I'm told women want a man who knows what he wants, so here's the whole nine yards. If there is anything here that you are not willing to accept, then don't. You will not change me now or years down the line. Obviously I intend to grow and mature (as one ought to), but I have decided who I am and what I want out of a relationship.
I am looking for a woman that I can make a permanent covenant bond with; I have no interest in flings or "long-term relationships."

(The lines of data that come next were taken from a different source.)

-- ==== Sys2Proof/Machine/Image.lean ====
section
/-! DEFINITION. The Xanzen image in flash and every check of it (R18, R19, R209, R220, R419, R436 to R447). A check is a list of
tests, each with the flash address of the byte that fails it; the first test that fails decides (R446). -/
namespace Sys2Proof.Machine

/-- Tests with the address of their byte. -/
abbrev Checks := List (Bool × Nat)

/-- The first test that fails, under a cause. -/
def firstFail (cause : Nat) (cs : Checks) : Option BootFail :=
  (cs.find? (fun c => !c.1)).map (fun c => { cause := cause, addr := c.2 })

/-- The first failure of a list of outcomes. -/
def firstOf : List (Option BootFail) → Option BootFail
  | [] => none
  | some f :: _ => some f
  | none :: t => firstOf t

/-- Bytes `i` to `i + n - 1` are zero; `at_` is the flash address of byte 0. -/
def zeroRun (bs : List Byte) (at_ i n : Nat) : Checks := (upto n).map (fun k => (decide (byteAt bs (i + k) = 0), at_ + i + k))

/-- Bytes from `i` on are the given ones. -/
def sameRun (bs : List Byte) (at_ i : Nat) (want : List Byte) : Checks :=
  (upto want.length).map (fun k => (decide (byteAt bs (i + k) = byteAt want k), at_ + i + k))

/-! ## Header and section table (R436, R437) -/

def imgHeader (s : State) : List Byte := flashBytes s 0 4096
def imgCount (s : State) : Nat := (flashByte s 9).toNat
def imgSignedLen (s : State) : Nat := 4096 + 128 * imgCount s
def imgTable (s : State) : List Byte := flashBytes s 4096 (128 * imgCount s)

/-- Entry i of the section table. -/
def secEntry (tbl : List Byte) (i : Nat) : ImgSec :=
  let e := tbl.drop (128 * i)
  { typ := leAt e 0 1, off := leAt e 4 4, len := leAt e 8 4, digest := BitVec.ofNat 512 (beAt e 16 64) }

def imgSecs (s : State) : List ImgSec := let t := imgTable s; (upto (imgCount s)).map (secEntry t)

/-- Types that n entries hold: all eight, or all but PARTNERS. -/
def wantTypes (n : Nat) : List Nat := if n = 8 then [1, 2, 3, 4, 5, 6, 7, 8] else [1, 2, 4, 5, 6, 7, 8]

/-- One entry's tests. -/
def entryChecks (tbl : List Byte) (n signed imageLen i : Nat) : Checks :=
  let x := secEntry tbl i
  let e := tbl.drop (128 * i)
  let at_ := 4096 + 128 * i
  let clear := (upto i).all (fun j => let y := secEntry tbl j; decide (x.off + x.len ≤ y.off ∨ y.off + y.len ≤ x.off))
  [(decide ((wantTypes n)[i]? = some x.typ), at_)] ++ zeroRun e at_ 1 3 ++
    [(decide (x.off % 4096 = 0) && decide (signed + 512 ≤ x.off) && clear, at_ + 4),
     (decide (1 ≤ x.len) && decide (x.off + x.len ≤ imageLen), at_ + 8)] ++ zeroRun e at_ 12 4 ++ zeroRun e at_ 80 48

/-- Cause FORMAT. -/
def formatChecks (s : State) : Checks :=
  let h := imgHeader s
  let n := imgCount s
  let len := leAt h 12 4
  let tbl := imgTable s
  sameRun h 0 0 [0x58, 0x41, 0x4E, 0x5A, 1, 0] ++
    [(decide (byteAt h 7 ≤ 1), 7), (decide (n = 7 ∨ n = 8), 9), (decide (len % 4096 = 0 ∧ len ≤ 0x10000000), 12)] ++
    (upto n).flatMap (entryChecks tbl n (imgSignedLen s) len)

/-- What FORMAT does not cover of the header (CONTENT). -/
def headerChecks (s : State) : Checks :=
  let h := imgHeader s
  [(decide ((byteAt h 6).toNat ≤ 63), 6), (decide ((byteAt h 8).toNat ≤ 1), 8)] ++ zeroRun h 0 10 2 ++
    sameRun h 0 536 [1, 0, 1, 0] ++ zeroRun h 0 540 3556

def imgModulus (s : State) : List Byte := flashBytes s 24 512
def rootKey (s : State) : List Byte := imgModulus s ++ [0, 1, 0, 1]
def imgSigned (s : State) : List Byte := flashBytes s 0 (imgSignedLen s)

/-- The checks of step 2, in their order (R443, R445, R446). -/
def signChecks (s : State) (flashOk : Bool) (badAddr : Nat) : Option BootFail :=
  firstOf [firstFail 1 [(flashOk, badAddr)], firstFail 2 (formatChecks s),
    firstFail 3 [(decide (Config.sha512 (rootKey s) = Config.rootKeyHash), 0)],
    firstFail 4 [(Config.rsaVerify (rootKey s) (imgSigned s) (flashBytes s (imgSignedLen s) 512), 0)],
    firstFail 5 [(decide (minSvn s ≤ (flashByte s 6).toNat), 6)]]

/-! ## CONFIG (R441, R447) -/

/-- Does a routing entry lie at an offset of FAB (R404)? -/
def rtOffset (off : Nat) : Bool :=
  match regIx off 0x1000 512 with
  | some k => decide (k % 64 < 48)
  | none => false

/-- Bits of RW, RWL and WO fields and of RO fields other than reserved ones, of a register with an RW or RWL field. -/
def imageBits (agent off : Nat) : Option (Nat × Nat) :=
  let d := agentDomain agent
  let b := agentBlock agent
  let i := agentInst agent
  let all := 0xFFFFFFFF
  if !agentOk agent ∨ off % 4 ≠ 0 then none
  else match selMask agent off, regBits agent off with
    | some m, _ => some (m, 0)
    | none, some (rw, rwl) => some (rw ||| rwl, if agent = tptAgent ∧ off = 0x100 then 0xF0000 else 0)
    | none, none =>
      if off = 0x08 then some (0xF, 0)
      else if agent = svcAgent ∧ off = 0x3000 then some (0xFF01, 0)
      else if agent = tmgAgent ∧ (off = 0x208 ∨ off = 0x20C ∨ off = 0x214) then some (all, 0)
      else if agent = tmgAgent ∧ off = 0x210 then some (0x7FF, 0)
      else if agent = tmgAgent ∧ off = 0x218 then some (0xFFFF, 0)
      else if agent = tmgAgent ∧ off = 0x21C then some (0x3FFFFFFF, 0)
      else if d = 4 ∧ rtOffset off then some (0x3F, 0)
      else if d = 5 ∧ b = 2 ∧ 4 ≤ i ∧ off = 0x100 then some (7, 0)
      else if d = 5 ∧ b = 2 ∧ 4 ≤ i ∧ off = 0x110 then some (all, 0)
      else if agent = bootAgent ∧ (regIx off 0x240 64).isSome then some (all, 0)
      else none

def inRange (x lo hi : Nat) : Bool := decide (lo ≤ x ∧ x ≤ hi)

/-- Value ranges that the register tables ask of the image. -/
def valueOk (agent off : Nat) (v : Word) : Bool :=
  let d := agentDomain agent
  let b := agentBlock agent
  let f (lo n : Nat) : Nat := bitsOf v lo n
  if agent = svcAgent ∧ off = 0x100 then inRange (f 0 16) 10 1000
  else if d = 1 ∧ b = 1 ∧ off = 0x100 then decide (f 0 2 ≠ 3) && decide (f 2 2 ≠ 3)
  else if d = 1 ∧ b = 1 ∧ off = 0x104 then decide (1 ≤ f 0 16) && decide (1 ≤ f 16 8)
  else if d = 1 ∧ b = 2 ∧ off = 0x100 then
    decide (f 0 16 ∉ [0x0800, 0x86DD, 0x88F7, 0x8100, 0x8808]) && decide (f 16 2 ≠ 3)
  else if d = 1 ∧ b = 2 ∧ off = 0x104 then inRange (f 0 16) 1 10000 && decide (1 ≤ f 24 8)
  else if d = 1 ∧ b = 2 ∧ off = 0x108 then decide (f 0 8 = 0)
  else if d = 1 ∧ b = 2 ∧ off = 0x10C then decide (f 0 12 ≤ 2048)
  else if d = 1 ∧ b = 2 ∧ off = 0x110 then decide (f 0 12 ≤ 3600)
  else if agent = tptAgent ∧ off = 0x100 then decide (1 ≤ f 20 8)
  else if agent = tptAgent ∧ off = 0x104 then decide (1 ≤ f 8 8)
  else if agent = tptAgent ∧ off = 0x108 then decide (1 ≤ f 0 12) && decide (1 ≤ f 12 4)
  else if agent = tmgAgent ∧ 0x110 ≤ off ∧ off ≤ 0x11C then (upto 16).all (fun j => decide (f (2 * j) 2 ≠ 3))
  else if agent = tmgAgent ∧ (off = 0x120 ∨ off = 0x124) then (upto 4).all (fun c => decide (1 ≤ f (8 * c) 8))
  else if agent = tmgAgent ∧ off = 0x128 then decide (1 ≤ f 0 16) && decide (1 ≤ f 16 16)
  else if agent = tmgAgent ∧ 0x400 ≤ off ∧ off < 0x500 then decide (0x25 ≤ f 16 16)
  else if d = 2 ∧ b = 1 ∧ off = 0x100 then inRange (f 0 16) 100 10000 && inRange (f 16 3) 1 4
  else if d = 2 ∧ b = 2 ∧ off = 0x100 then decide (f 1 2 ≠ 3) && decide (f 8 2 ≠ f 10 2)
  else if d = 2 ∧ b = 2 ∧ off = 0x108 then inRange (f 0 8) 5 0x64
  else if d = 2 ∧ b = 2 ∧ off = 0x10C then decide (f 0 8 ≤ 0xC8)
  else if agent = swpAgent ∧ off = 0x100 then inRange (f 0 8) 1 0xC8
  else if agent = swnAgent ∧ off = 0x100 then inRange (f 0 16) 100 10000
  else if agent = fabAgent 0 ∧ off = 0x118 then decide (1 ≤ f 0 8)
  else if agent = mirAgent ∧ off = 0x100 then inRange (f 0 10) 50 1000 && inRange (f 10 8) 1 0xC8
  else if agent = brdAgent ∧ off = 0x100 then decide (f 0 16 < f 16 16)
  else if agent = brdAgent ∧ off = 0x110 then decide (1 ≤ f 12 6) && decide (1 ≤ f 24 8)
  else if agent = brdAgent ∧ off = 0x114 then decide (1 ≤ f 0 6) && inRange (f 8 5) 5 20
  else if agent = brdAgent ∧ off = 0x118 then inRange (f 0 8) 80 104 && inRange (f 8 8) 105 115 && inRange (f 16 8) 86 105
  else if agent = brdAgent ∧ off = 0x500 then decide (f 0 7 ≤ 100) && decide (f 8 7 < f 16 7)
  else true

/-- The CONFIG records: management address and value. -/
def configRecords (bs : List Byte) : List (Nat × Word) :=
  (upto (bs.length / 8)).map (fun k => (leAt bs (8 * k) 4, BitVec.ofNat 32 (leAt bs (8 * k + 4) 4)))

/-- Does an address reach an instance, by itself or as the broadcast instance (R462)? -/
def recordHits (a agent off : Nat) : Bool := decide (a % 65536 = off) && decide (agent ∈ instancesOf (a / 65536))

/-- What the records leave in a register of a port. -/
def configValue (rs : List (Nat × Word)) (agent off : Nat) : Word :=
  rs.foldl (fun v r => if recordHits r.1 agent off then r.2 else v) (regReset (regAddr agent off))

/-- A record's own tests. -/
def recordChecks (rs : List (Nat × Word)) (at_ k : Nat) : Checks :=
  let r := (rs[k]?).getD (0, 0)
  let a := r.1
  let agent := ((instancesOf (a / 65536)).head?).getD 0
  let place := at_ + 8 * k
  match imageBits agent (a % 65536) with
  | none => [(false, place)]
  | some (w, ro) =>
    [(decide ((instancesOf (a / 65536)) ≠ []) && !((rs.take k).any (fun x => x.1 = a)), place),
     (decide (r.2 &&& ~~~BitVec.ofNat 32 (w ||| ro) = 0), place + 4), (valueOk agent (a % 65536) r.2, place + 4)]

/-- Port mode (R346) that the records give. -/
def imgMode (rs : List (Nat × Word)) (p : Nat) : Nat := bitsOf (configValue rs (prtAgent p) 0x100) 0 2
def imgSpill (rs : List (Nat × Word)) (p : Nat) : Nat := bitsOf (configValue rs (klrAgent p) 0x10C) 0 12

/-- Flash address of the last record for a register, or of the section. -/
def recordPlace (rs : List (Nat × Word)) (at_ agent off : Nat) : Nat :=
  match ((upto rs.length).filter (fun k => recordHits ((rs[k]?).getD (0, 0)).1 agent off)).getLast? with
  | some k => at_ + 8 * k + 4
  | none => at_

/-- The spill layout of R447, and R371's even size. -/
def spillChecks (rs : List (Nat × Word)) (at_ : Nat) : Checks :=
  (upto 4).flatMap (fun p =>
    let before := ((upto p).map (imgSpill rs)).sum
    [(decide ((configValue rs (klrAgent p) 0x108).toNat = (2048 + before) * 256), recordPlace rs at_ (klrAgent p) 0x108),
     (decide (imgMode rs p ≠ 1 ∨ imgSpill rs p % 2 = 0), recordPlace rs at_ (klrAgent p) 0x10C)])

/-- Every entry of B0 is given. -/
def bankChecks (rs : List (Nat × Word)) (at_ : Nat) : Checks :=
  (upto 48).flatMap (fun n => (upto 4).flatMap (fun p => (upto 48).map (fun d =>
    (rs.any (fun r => recordHits r.1 (fabAgent n) (0x1000 + 0x100 * p + 4 * d)), at_))))

def configChecks (bs : List Byte) (at_ : Nat) : Checks :=
  let rs := configRecords bs
  (upto rs.length).flatMap (recordChecks rs at_) ++ [(decide (bs.length % 8 = 0), at_ + bs.length / 8 * 8)] ++
    spillChecks rs at_ ++ bankChecks rs at_

/-! ## NETWORK and PARTNERS (R438, R439) -/

/-- Has the port's mode link l? -/
def imgLink (rs : List (Nat × Word)) (l : Nat) : Bool :=
  let m := imgMode rs (l / 2)
  decide (l < 8) && (decide (m = 1) || (decide (m = 0) && decide (l % 2 = 0)))

/-- A gateway that is given lies inside the prefix of its address; all are at byte offsets, `n` bytes long. -/
def gatewayOk (bs : List Byte) (addr plen gw n : Nat) : Bool :=
  let drop := 2 ^ (8 * n - leAt bs plen 1)
  decide (beAt bs gw n = 0) || decide (beAt bs gw n / drop = beAt bs addr n / drop)

def logOk (bs : List Byte) (i : Nat) (lo hi : Int) : Bool := decide (lo ≤ (byteAt bs i).toInt ∧ (byteAt bs i).toInt ≤ hi)

def networkChecks (rs : List (Nat × Word)) (bs : List Byte) (at_ : Nat) : Checks :=
  let b (i : Nat) : Nat := (byteAt bs i).toNat
  let role := b 96
  let links := b 97
  [(decide (bs.length = 128), at_), (decide (beAt bs 0 4 ≠ 0 ∨ beAt bs 12 16 ≠ 0), at_), (decide (b 4 ≤ 32), at_ + 4)] ++
    zeroRun bs at_ 5 3 ++ [(gatewayOk bs 0 4 8 4, at_ + 8), (decide (b 28 ≤ 128), at_ + 28)] ++ zeroRun bs at_ 29 3 ++
    [(gatewayOk bs 12 28 32 16, at_ + 32), (decide (b 52 ≤ 32), at_ + 52), (decide (b 53 ≤ 2), at_ + 53)] ++
    zeroRun bs at_ 54 2 ++ [(gatewayOk bs 48 52 56 4, at_ + 56), (decide (b 76 ≤ 128), at_ + 76)] ++ zeroRun bs at_ 77 3 ++
    [(gatewayOk bs 60 76 80 16, at_ + 80), (decide (role ≤ 3), at_ + 96),
     ((decide (role ≠ 1 ∧ role ≠ 2) || decide (popN 8 links = 1)) && (upto 8).all (fun l => !links.testBit l || imgLink rs l), at_ + 97),
     (decide (b 98 ≤ 127), at_ + 98), (decide (b 101 ≤ 2), at_ + 101), (logOk bs 104 (-7) 4, at_ + 104),
     (logOk bs 105 (-3) 4, at_ + 105), (logOk bs 106 (-7) 5, at_ + 106)] ++ zeroRun bs at_ 107 21

/-- The partner that an entry of the section describes. -/
def partnerAt (bs : List Byte) (k : Nat) : Peer :=
  let e := bs.drop (16 + 64 * k)
  let direct := leAt e 18 1
  { addr := BitVec.ofNat 128 (beAt e 0 16), port := BitVec.ofNat 16 (leAt e 16 2), mpAddr := BitVec.ofNat 128 (beAt e 20 16)
    direct := if direct = 0 then none else some (direct - 1), localBase := leAt e 36 2, remoteBase := leAt e 38 2
    serial := BitVec.ofNat 64 (leAt e 40 8) }

def partnersOf (bs : List Byte) : List Peer := (upto (leAt bs 0 4)).map (partnerAt bs)

def partnerChecks (rs : List (Nat × Word)) (bs : List Byte) (at_ : Nat) : Checks :=
  let n := leAt bs 0 4
  let ps := if n ≤ 16 then partnersOf bs else []
  [(decide (n ≤ 16), at_)] ++ zeroRun bs at_ 4 12 ++ [(decide (bs.length = 16 + 64 * n), at_)] ++
    (upto ps.length).flatMap (fun k =>
      let p := (ps[k]?).getD {}
      let e := bs.drop (16 + 64 * k)
      let o := at_ + 16 + 64 * k
      let before := ps.take k
      [(!(before.any (fun q => decide (q.addr = p.addr) && decide (q.port = p.port))), o),
       (decide (leAt e 18 1 ≤ 8) && (match p.direct with | some l => imgLink rs l | none => true), o + 18)] ++ zeroRun e o 19 1 ++
      [(decide (p.localBase ≤ 4080) && before.all (fun q => decide (q.localBase + 16 ≤ p.localBase ∨ p.localBase + 16 ≤ q.localBase)), o + 36),
       (decide (p.serial ≠ 0), o + 40)] ++ zeroRun e o 48 16)

/-! ## TABLES (R331, R437) -/

def tableChecks (bs : List Byte) (at_ : Nat) : Checks := [(decide (bs.length = 7684), at_)] ++ zeroRun bs at_ 2 2

def tableEntries (bs : List Byte) : List (Int × Int × Int) :=
  let w (o : Nat) : Int := (BitVec.ofNat 32 (leAt bs o 4)).toInt
  (upto 640).map (fun i => (w (4 + 12 * i), w (8 + 12 * i), w (12 + 12 * i)))

/-! ## LIBRARY (R440) -/

/-- ID, offset and length of a directory entry. -/
def libEntry (bs : List Byte) (k : Nat) : Nat × Nat × Nat :=
  (leAt bs (16 + 16 * k) 2, leAt bs (20 + 16 * k) 4, leAt bs (24 + 16 * k) 4)

def libObject (bs : List Byte) (k : Nat) : List Byte := let e := libEntry bs k; (bs.drop e.2.1).take e.2.2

I don't intend to come across as bitter or angry with any of this, just clear and up-front. It makes things easier for both of us.
A bit about me:
My faith in Christ is paramount in my life. I would not be where I am without him. In taking interests in various things, I've learned a lot about God's character and design. Each new thing I learn fills me with more worship of him and wonder at his works. It is very important to me that you share this admiration of God.
I have a full-time job that I am very satisfied with, but what I feel truly passionate about is art and storytelling. To be honest, I've hit a bit of a block lately as far as my output. But I've been trying to find my feet so I can make something valuable to share with the world. I think that art and stories are a fundamental part of being human, not just a luxury. So pretty much any kind of art will spark passion in me, be it music, cinema, video games, literature, video essay, sculpture, etc. I could go back and forth for hours on a lot of things. My hope is that you and I will be able to enjoy art together and create some of our own.
I frequently spend time with another gentleman from my Church and we enjoy conversations about personal projects and contemporary issues, along with walks along beaches and park trails. He is a very important friend in my life, and I am lucky to know such a kind soul. Things aren't well with my family, so I really need that kind of presence.
While I rely on my bicycle for transport (no car), it's not a problem for me. I've been riding bikes since I was in elementary school (maybe even before). It would be really nice to ride down some trails with you.
What I expect from you:
-You need to be a follower of Jesus Christ. God needs to be an active part of your life because I intend to raise our children under Biblical values.
-You need hobbies and interests apart from me. I'm fine with helping you find things you like.
-You need to have no mileage.
-You must be humble and respectful. "Boss babe" attitudes are not attractive to me.
-You cannot have any tattoos or piercings.
-No cosmetic products. It's not good for your body and I am attracted women, not makeup. This includes fake nails and fake eyelashes. I don't need you to look "pretty." You character is more important to me.
-Related to the previous, no use of image filters in photos. I do not like the type of people who are vain and vapid enough to feel the need to use filters on their photos.
-Again related to the previous, you need to have a limited social media presence. If you have a business or post something of value (like art, for example), then I have no problem. What I'm talking about is having an Instagram or Facebook account where you make random posts to nobody in particular to "update" the internet on your life or post tons of pictures of yourself online. Basing your self-worth on the comments and likes from strangers on the internet is unhealthy, and I find people's obsessive need to take pictures of themselves very unattractive and vain.
-If we marry, I expect you treat me as the head of the house. There can't be two leaders in a household because one will have to submit to the other.
-I expect you to view marriage as something that you put work into. Marriages are a team effort, so I expect you to be a help meet.
-You need to treat me like a partner, not an adversary. Getting into arguments and nagging me helps neither of us. You must have conflict-resolution skills and a solution mindset.
-You need excellent communication skills. This means understanding yourself, putting your thoughts into words other people can understand, and verbalizing things rather than expecting me to read your thoughts.
-You cannot play games with me. Telling me about other guys to make me jealous or planning dates for specific days to pressure me into committing to you are wicked and manipulative.
-While we are dating, you cannot have a "backup plan." I expect you to not be splitting your attention between me and other men. This includes spending time outside of work with other men (family excluded).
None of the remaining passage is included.